Doi’s Hypocrea/Trichoderma specimens are stored in the mycological herbarium of the National Museum of Nature and Science, Japan (TNS). Unfortunately, the specimens were repeatedly fumigated with methyl bromide in the past, making successful DNA extraction highly unlikely. In addition, only a few cultures derived from these specimens are available from a limited number of culture collections in Japan, such as the Tottori Mycological Institute (TMI) and the NITE (National Institute of Technology and Evaluation) Biological Resource Center. Thus, East Asian Hypocrea/Trichoderma species, including those described by Doi, need to be re-collected for re-identification and re-evaluation in the near future.

In this paper, we have described the new species T. eijii and T. pseudolacteum based on molecular phylogeny and morphological characteristics. Trichoderma eijii has been isolated from Quercus sp. Although it has not yet been isolated from mushroom farms, this species has the potential to cause economic losses on shiitake mushroom farms, where Quercus tree bedlogs are used.
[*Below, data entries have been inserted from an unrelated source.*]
-- ==== Sys2Proof/Laws/Written.lean ====
section
/-! SUPPORT. Which cells have been written since GENERATE, after each operation that writes; and the
canonical form of the arrays, kept by each of them. -/

namespace Sys2Proof.Machine

/-- A cell has been written exactly when it is listed. -/
theorem Memory.lookup_isSome_iff (m : Memory) (i : Nat) :
    (Memory.lookup m i).isSome = true ↔ ∃ c ∈ m, c.1 = i := by
  induction m with
  | nil => simp
  | cons d m ih =>
    rw [Memory.lookup_cons]
    split
    · rename_i h; simp [h]
    · rename_i h; simp [h, ih]

theorem Memory.isSome_lookup_write (m : Memory) (i j : Nat) (b : Byte) :
    (Memory.lookup (Memory.write m i b) j).isSome = (decide (j = i) || (Memory.lookup m j).isSome) := by
  rw [Memory.lookup_write]
  by_cases h : j = i <;> simp [h]

/-- Consecutive writes write those cells, and unwrite none. -/
theorem memWriteRange_isSome {s t : State} {d : Dir} {first : Nat} {bytes : List Byte}
    (h : memWriteRange s d first bytes = .ok t) (i : Nat) :
    ((t.buffer d).mem.lookup i).isSome =
      (decide (first ≤ i ∧ i < first + bytes.length) || ((s.buffer d).mem.lookup i).isSome) := by
  induction bytes generalizing s first with
  | nil =>
    cases h
    simp only [List.length_nil]
    rw [decide_eq_false (by omega), Bool.false_or]
  | cons b bs ih =>
    unfold memWriteRange at h
    split at h
    · rename_i u hu
      obtain ⟨-, rfl⟩ := memWrite_ok hu
      rw [ih h, poke_buffer_self, Memory.isSome_lookup_write, ← Bool.or_assoc]
      congr 1
      rw [Bool.eq_iff_iff]
      simp only [Bool.or_eq_true, decide_eq_true_eq, List.length_cons]
      omega
    · simp at h

/-- The writes of CONSTRUCT write every cell of the frame but the payload's, and unwrite none. -/
theorem writeFrame_isSome {s t : State} (h : writeFrame s = .ok t) (i : Nat) :
    (t.tx.mem.lookup i).isSome =
      (decide (i < 12 + s.txp.payloadLen.toNat ∧ (i < 5 ∨ 5 + s.txp.payloadLen.toNat ≤ i)) ||
        (s.tx.mem.lookup i).isSome) := by
  unfold writeFrame at h
  simp only at h
  split at h
  · simp at h
  · rename_i s1 h1
    split at h
    · simp at h
    · rename_i s2 h2
      split at h
      · simp at h
      · have e1 := memWriteRange_isSome h1 i
        have e2 := memWriteRange_isSome h2 i
        have e3 := memWriteRange_isSome h i
        simp only [buffer_tx] at e1 e2 e3
        rw [e3, e2, e1, ← Bool.or_assoc, ← Bool.or_assoc]
        congr 1
        rw [Bool.eq_iff_iff]
        simp only [Bool.or_eq_true, decide_eq_true_eq, List.length_cons, List.length_nil]
        omega

/-! ### The canonical form -/

/-- The arrays of the state after reset are in canonical form. -/
theorem reset_wf (d : Dir) : Memory.wf (State.reset.buffer d).mem := by
  cases d <;> exact Memory.wf_nil

/-- So are those of freshly allocated storage. -/
theorem allocate_wf (n : Half) (s : State) (d : Dir) : Memory.wf ((allocate n s).buffer d).mem := by
  cases d <;> exact Memory.wf_nil

/-- A write keeps the canonical form of both arrays. -/
theorem memWrite_wf {s t : State} {d : Dir} {i : Nat} {b : Byte} (h : memWrite s d i b = .ok t)
    (hw : ∀ e, Memory.wf (s.buffer e).mem) (e : Dir) : Memory.wf (t.buffer e).mem := by
  obtain ⟨-, rfl⟩ := memWrite_ok h
  by_cases he : e = d
  · subst he; exact (Rewritten.poke s e i b).wf (hw e)
  · rw [poke_buffer_other s he]; exact hw e

/-- So do consecutive writes. -/
theorem memWriteRange_wf {s t : State} {d : Dir} {first : Nat} {bytes : List Byte}
    (h : memWriteRange s d first bytes = .ok t) (hw : ∀ e, Memory.wf (s.buffer e).mem) (e : Dir) :
    Memory.wf (t.buffer e).mem := by
  induction bytes generalizing s first with
  | nil => cases h; exact hw e
  | cons b bs ih =>
    unfold memWriteRange at h
    split at h
    · rename_i u hu
      exact ih h (memWrite_wf hu hw)
    · simp at h

end Sys2Proof.Machine
end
In general, Hypocrea/Trichoderma species grow mycelia faster than commercial mushrooms, which means this species could out-compete mushrooms for space and nutrients on compost or bedlogs (see Fig. S4). In the near future, we plan to investigate the interaction between cultures of shiitake mushroom (L. edodes) and Hypocrea/Trichoderma species, including these two new species, to better understand their antagonistic activity and to reduce crop losses due to Hypocrea/Trichoderma infestation on commercial mushroom farms.
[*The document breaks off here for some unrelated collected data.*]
-- ==== Sys2Proof/Tests/Slice0.lean ====
section
/-! SUPPORT. The model's own tests. Expected values come from spec/95_test_vectors.md (the vector's id
stands in the docstring) or from the rule named there. The second half shows, for every statement with
hypotheses, a concrete state and operands that meet them. -/

namespace Sys2Proof.Tests

open Sys2Proof.Machine Sys2Proof.Claim

/-! ### States -/

/-- `CFG_T` of R6, the configuration of the vectors. -/
def cfgT : Config := ⟨[0, 1, 5], 256, 1024⟩

/-- The reset state under `CFG_T`. -/
def fresh : State := { State.reset with cfg := cfgT }

/-- Cells `first, first+1, …` holding the bytes given. -/
def cells (first : Nat) (bytes : List Byte) : Memory :=
  (List.range bytes.length).map fun k => (first + k, bytes.getD k 0)

/-- After `GENERATE len`: nothing written. -/
def generated (len : Half) : State :=
  { fresh with gen := true, tx := ⟨len, 0, []⟩, rx := ⟨len, 0, []⟩, epoch := 1 }

/-- After `GENERATE len` and the bytes given, with the assembler where they lead. -/
def receiving (len : Half) (bytes : List Byte) (a : Asm) : State :=
  { generated len with rx := ⟨len, BitVec.ofNat 16 bytes.length, cells 0 bytes⟩, asm := a }

/-- After `GENERATE len` with the send Packet loaded and the payload staged. -/
def loaded (len : Half) (m c : Byte) (payload : List Byte) (f : Word) : State :=
  { generated len with
    tx := ⟨len, 0, cells 5 payload⟩
    txp := ⟨m, c, BitVec.ofNat 16 payload.length, f, 0⟩ }

/-- Vector V1, the source's 15-byte frame. -/
def v1 : List Byte :=
  [0x01, 0x05, 0xCC, 0x00, 0x03, 0x01, 0x03, 0x05, 0x00, 0x00, 0x00, 0x00, 0xFF, 0x22, 0xAA]

/-- Vector V2, the source's 12-byte response frame. -/
def v2 : List Byte := [0x01, 0x05, 0xCC, 0x00, 0x00, 0x00, 0x00, 0x00, 0x01, 0xFF, 0x2D, 0xAA]

/-- V1 received completely (TV-ASM-1). -/
def received : State := receiving 64 v1 .complete

/-- V1 constructed (TV-ENC-1). -/
def sent : State :=
  { generated 64 with tx := ⟨64, 15, cells 0 v1⟩, txp := ⟨5, 0xCC, 3, 0, 0⟩ }

/-- Does the outcome go on, with a response and a state that passes the test? -/
def ends (o : Outcome) (err : Word) (complete : Bool) (data : Word) (p : State → Bool) : Bool :=
  match o with
  | .next t => t.result == some (.response ⟨err, complete, data⟩) && p t
  | _ => false

/-- The same response, and nothing else changed. -/
def keeps (s : State) (i : Instr) (err data : Word) : Bool :=
  ends (exec i s) err false data fun t => t == { s with result := t.result }

/-! ### Well-formedness, decoding -/

/-- R161: selector 0x06 is not listed (TV-ILL-10). -/
theorem test_wellFormed_refuses_unlisted_selector : (Instr.rdreg 0x06).wellFormed = false := by decide

theorem test_wellFormed_accepts_listed_selector : (Instr.rdreg 0x25).wellFormed = true := by decide

/-- Section 2.8: lifecycle words. -/
theorem test_decode_lifecycle_words :
    decode 0x0100000040 = .ok (.generate 64) ∧ decode 0x0200000000 = .ok .destroy ∧
    decode 0x0300000000 = .ok .flushtx ∧ decode 0x0400000000 = .ok .flushrx ∧
    decode 0x0500000000 = .ok .flushboth := by decide

/-- Section 2.8: receive words. -/
theorem test_decode_receive_words :
    decode 0x10000000AA = .ok (.rxbyte 0xAA) ∧ decode 0x1100000000 = .ok .parse := by decide

/-- Section 2.8: send words; TXPAY 2 has its index in `arg[23:8]` and its byte in `arg[7:0]` (R81). -/
theorem test_decode_send_words :
    decode 0x2000000005 = .ok (.txmod 5) ∧ decode 0x21000000CC = .ok (.txcmd 0xCC) ∧
    decode 0x2200000003 = .ok (.txlen 3) ∧ decode 0x23DEADBEEF = .ok (.txflags 0xDEADBEEF) ∧
    decode 0x2400000205 = .ok (.txpay 2 5) ∧ decode 0x2400FFFFFF = .ok (.txpay 65535 0xFF) ∧
    decode 0x2500000000 = .ok .construct := by decide

/-- Section 2.8: read-out words. -/
theorem test_decode_readout_words :
    decode 0x3000000024 = .ok (.rdreg 0x24) ∧ decode 0x310000000F = .ok (.rxrd 15) ∧
    decode 0x320000000C = .ok (.txrd 12) := by decide

/-- Section 2.8: checksum words. -/
theorem test_decode_checksum_words :
    decode 0x4000000000 = .ok .ckclr ∧ decode 0x41000000CC = .ok (.ckadd 0xCC) ∧
    decode 0x4200000000 = .ok .ckget := by decide

/-- TV-ILL-1, 2, 3, 12: unassigned opcodes. -/
theorem test_decode_refuses_unassigned_opcodes :
    decode 0x0000000000 = .error (.unassignedOpcode 0x00) ∧
    decode 0x0600000000 = .error (.unassignedOpcode 0x06) ∧
    decode 0xFF00000000 = .error (.unassignedOpcode 0xFF) ∧
    decode 0x1200000000 = .error (.unassignedOpcode 0x12) := by decide

/-- TV-ILL-4 to 9: bits that must be zero. -/
theorem test_decode_refuses_reserved_bits :
    decode 0x1000000100 = .error (.reservedBits 0x100) ∧
    decode 0x0200000001 = .error (.reservedBits 1) ∧
    decode 0x4200000001 = .error (.reservedBits 1) ∧
    decode 0x0100010000 = .error (.reservedBits 0x10000) ∧
    decode 0x2200010000 = .error (.reservedBits 0x10000) ∧
    decode 0x2401000000 = .error (.reservedBits 0x1000000) := by decide

/-- TV-ILL-10, 11: unlisted selectors. -/
theorem test_decode_refuses_unlisted_selectors :
    decode 0x3000000006 = .error (.unlistedSelector 0x06) ∧
    decode 0x3000000031 = .error (.unlistedSelector 0x31) := by decide

/-- The table's numbering, and the port the host's word lands in (TV-LIF-1). -/
theorem test_step_runs_the_fetched_word :
    decodeTableWord 40 0x0100000040 = some (.generate 64) ∧
    ends (step (fresh.withFetchWord 40 0x0100000040)) 0 false 0
      (fun t => t.gen && t.tx.len == 64 && t.rx.len == 64 && t.pending == []) = true := by decide

/-- TV-ILL-1 through a step: no state changes, no response, the next word is taken (R189). -/
theorem test_step_of_an_illegal_word :
    (match step { received with pending := [.command 0, .command 0x4200000000] } with
     | .next t => t == { received with pending := [.command 0x4200000000],
                                       result := some (.illegalCommand 0) }
     | _ => false) = true := by decide

/-- R201: reset from the middle of a frame; the configuration survives. -/
theorem test_step_of_a_reset :
    (match step { received with ck := 7, pending := [.reset] } with
     | .next t => t == { fresh with epoch := 1 }
     | _ => false) = true := by decide

/-! ### The pure functions -/

/-- TV-CK-1, 3, 4, 5. -/
theorem test_checksum16_short_ranges :
    checksum16 [] = 0xFFFF ∧ checksum16 [0xFF] = 0xFF00 ∧ checksum16 [1, 2, 3] = 0xFFF9 ∧
    checksum16 [0xFF, 0xFF] = 0xFE01 := by decide

/-- TV-CK-10, 13. -/
theorem test_checksum16_of_the_source_frames :
    checksum16 [0x05, 0xCC, 0x00, 0x03, 0x01, 0x03, 0x05, 0, 0, 0, 0] = 0xFF22 ∧
    checksum16 [0x05, 0xCC, 0, 0, 0, 0, 0, 0x01] = 0xFF2D := by decide

/-- TV-ENC-1, 2. -/
theorem test_frameEncode_source_frames :
    frameEncode 5 0xCC [1, 3, 5] 0 = v1 ∧ frameEncode 5 0xCC [] 1 = v2 := by decide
Conidia and/or part-ascospores of most Hypocrea/Trichoderma species have a sticky matrix and/or a spinulose to warted structure that can be used for attachment to many different surfaces. These characteristics may facilitate adaptation and dissemination by water, insects, mites, and rodents (Seaby 1989; Anonymous 2002; Chaverri and Samuels 2003). In addition, conidia and part-ascospores can adhere to equipment and work clothes of mushroom farm workers. When we collected Hypocrea/Trichoderma samples from mushroom farms and natural environments, we frequently observed mites and insect larvae in and on mushroom substrates. To the best of our knowledge, diseases caused by Hypocrea/Trichoderma species during mushroom cultivation are difficult to control. At present, disease prevention using pest management and good sanitation represents the best control strategy. To enhance control of this disease in mushroom cultivation, detailed ecological information regarding Hypocrea/Trichoderma species would benefit mushroom growers and breeders.